Questo potrà avvenire grazie all’intervento della cultura, della politica, delle istituzioni, della società civile per raggiungere un equilibrio finalmente a misura d’uomo. Che non nascerà spontaneamente, perché presuppone un cambiamento di mentalità, di abitudini, di cultura, indispensabili per perseguire la dimensione libertaria della società e dello stesso capitalismo. Anche a costo di cambiargli le caratteristiche.

Sono naturalmente abbozzi, strade da esplorare, ma l’obiettivo è chiaro. Il capitalismo in tutte le sue forme (continuamente mutate nel corso della propria storia) deve essere considerato semplicemente una modalità strumentale e specifica dell’organizzazione produttiva, non il padrone della società nel suo insieme, come invece è avvenuto negli ultimi decenni.
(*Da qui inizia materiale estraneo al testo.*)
/-- The walk from step `i` on: the first fault, or the steps read where there is none. -/
theorem walkSteps_spec (steps : List RawStep) : ∀ (rest : List RawStep) (i : Nat) (groups : List OpenGroup),
    steps.drop i = rest → WalkKnows steps i groups →
    (∀ f k, walkSteps i groups rest = .error (f, k) ↔
      i ≤ k ∧ planFaultAt steps k = some f ∧ ∀ j, i ≤ j → j < k → planFaultAt steps j = none) ∧
    (∀ xs, walkSteps i groups rest = .ok xs ↔
      (∀ j, i ≤ j → planFaultAt steps j = none) ∧ rest.map PlanStep.ofRaw = xs.map some) := by
  intro rest
  induction rest with
  | nil =>
    intro i groups h _
    have hi : steps.length ≤ i := List.drop_eq_nil_iff.mp h
    simp only [walkSteps, reduceCtorEq, false_iff, Except.ok.injEq, List.map_nil]
    refine ⟨fun f k => ?_, fun xs => ?_⟩
    · rintro ⟨hk, hf, -⟩
      rw [planFaultAt_beyond (Nat.le_trans hi hk)] at hf
      cases hf
    · constructor
      · rintro rfl
        exact ⟨fun j hj => planFaultAt_beyond (Nat.le_trans hi hj), rfl⟩
      · rintro ⟨-, hx⟩
        exact (List.map_eq_nil_iff.mp hx.symm).symm
  | cons r rest ih =>
    intro i groups h hw
    obtain ⟨hfault, hgo⟩ := walkSteps_step h hw
    cases hf : planFaultAt steps i with
    | some f0 =>
      rw [hfault f0 hf]
      simp only [Except.error.injEq, Prod.mk.injEq, reduceCtorEq, false_iff]
      refine ⟨fun f k => ?_, fun xs => ?_⟩
      · constructor
        · rintro ⟨rfl, rfl⟩
          exact ⟨Nat.le_refl _, hf, fun j h1 h2 => by omega⟩
        · rintro ⟨h1, h2, h3⟩
          rcases Nat.eq_or_lt_of_le h1 with rfl | hlt
          · rw [hf] at h2
            exact ⟨Option.some.inj h2, rfl⟩
          · have := h3 i (Nat.le_refl _) hlt
            rw [hf] at this
            cases this
      · rintro ⟨h1, -⟩
        have := h1 i (Nat.le_refl _)
        rw [hf] at this
        cases this
    | none =>
      obtain ⟨x, groups', hx, hw', heq⟩ := hgo hf
      rw [heq]
      have hdrop : steps.drop (i + 1) = rest := by
        rw [← List.drop_drop, h, List.drop_one, List.tail_cons]
      obtain ⟨ih1, ih2⟩ := ih (i + 1) groups' hdrop hw'
      have lift : ∀ P : Nat → Prop, P i → ((∀ j, i ≤ j → P j) ↔ ∀ j, i + 1 ≤ j → P j) := by
        intro P h0
        refine ⟨fun hp j hj => hp j (by omega), fun hp j hj => ?_⟩
        rcases Nat.eq_or_lt_of_le hj with rfl | hlt
        · exact h0
        · exact hp j hlt
      refine ⟨fun f k => ?_, fun xs => ?_⟩
      · have h1 := ih1 f k
        constructor
        · intro hk
          cases hws : walkSteps (i + 1) groups' rest with
          | ok ys => rw [hws] at hk; cases hk
          | error e =>
            rw [hws] at hk h1
            obtain ⟨h2, h3, h4⟩ := h1.mp hk
            exact ⟨by omega, h3, fun j hj hjk => by
              rcases Nat.eq_or_lt_of_le hj with rfl | hlt
              · exact hf
              · exact h4 j hlt hjk⟩
        · rintro ⟨h2, h3, h4⟩
          have hik : i + 1 ≤ k := by
            rcases Nat.eq_or_lt_of_le h2 with rfl | hlt
            · rw [hf] at h3
              cases h3
            · exact hlt
          have := h1.mpr ⟨hik, h3, fun j h5 h6 => h4 j (by omega) h6⟩
          rw [this]
      · rw [lift (fun j => planFaultAt steps j = none) hf]
        cases hws : walkSteps (i + 1) groups' rest with
        | error e =>
          simp only [reduceCtorEq, false_iff]
          rintro ⟨h2, h3⟩
          cases xs with
          | nil => simp at h3
          | cons y ys =>
            simp only [List.map_cons, List.cons.injEq] at h3
            have := (ih2 ys).mpr ⟨h2, h3.2⟩
            rw [hws] at this
            cases this
        | ok ys =>
          simp only [Except.ok.injEq]
          have h1 := (ih2 ys).mp hws
          constructor
          · rintro rfl
            exact ⟨h1.1, by rw [List.map_cons, List.map_cons, hx, h1.2]⟩
          · rintro ⟨h2, h3⟩
            cases xs with
            | nil => simp at h3
            | cons y zs =>
              simp only [List.map_cons, List.cons.injEq, hx, Option.some.injEq] at h3
              have := (ih2 zs).mpr ⟨h2, h3.2⟩
              rw [hws] at this
              rw [h3.1, Except.ok.inj this]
Quindi gli eccessi, gli errori di cui si è reso responsabile e che hanno ferito e devitalizzato la società contemporanea, devono essere drasticamente combattuti e corretti. Il che significa che, per continuare a mantenere un ruolo, non potrà ulteriormente mettersi di traverso al perseguimento di un futuro costruito a partire da una società più consapevole, più partecipata, più giusta.

Nella quale il lavoro riacquisti un “senso”.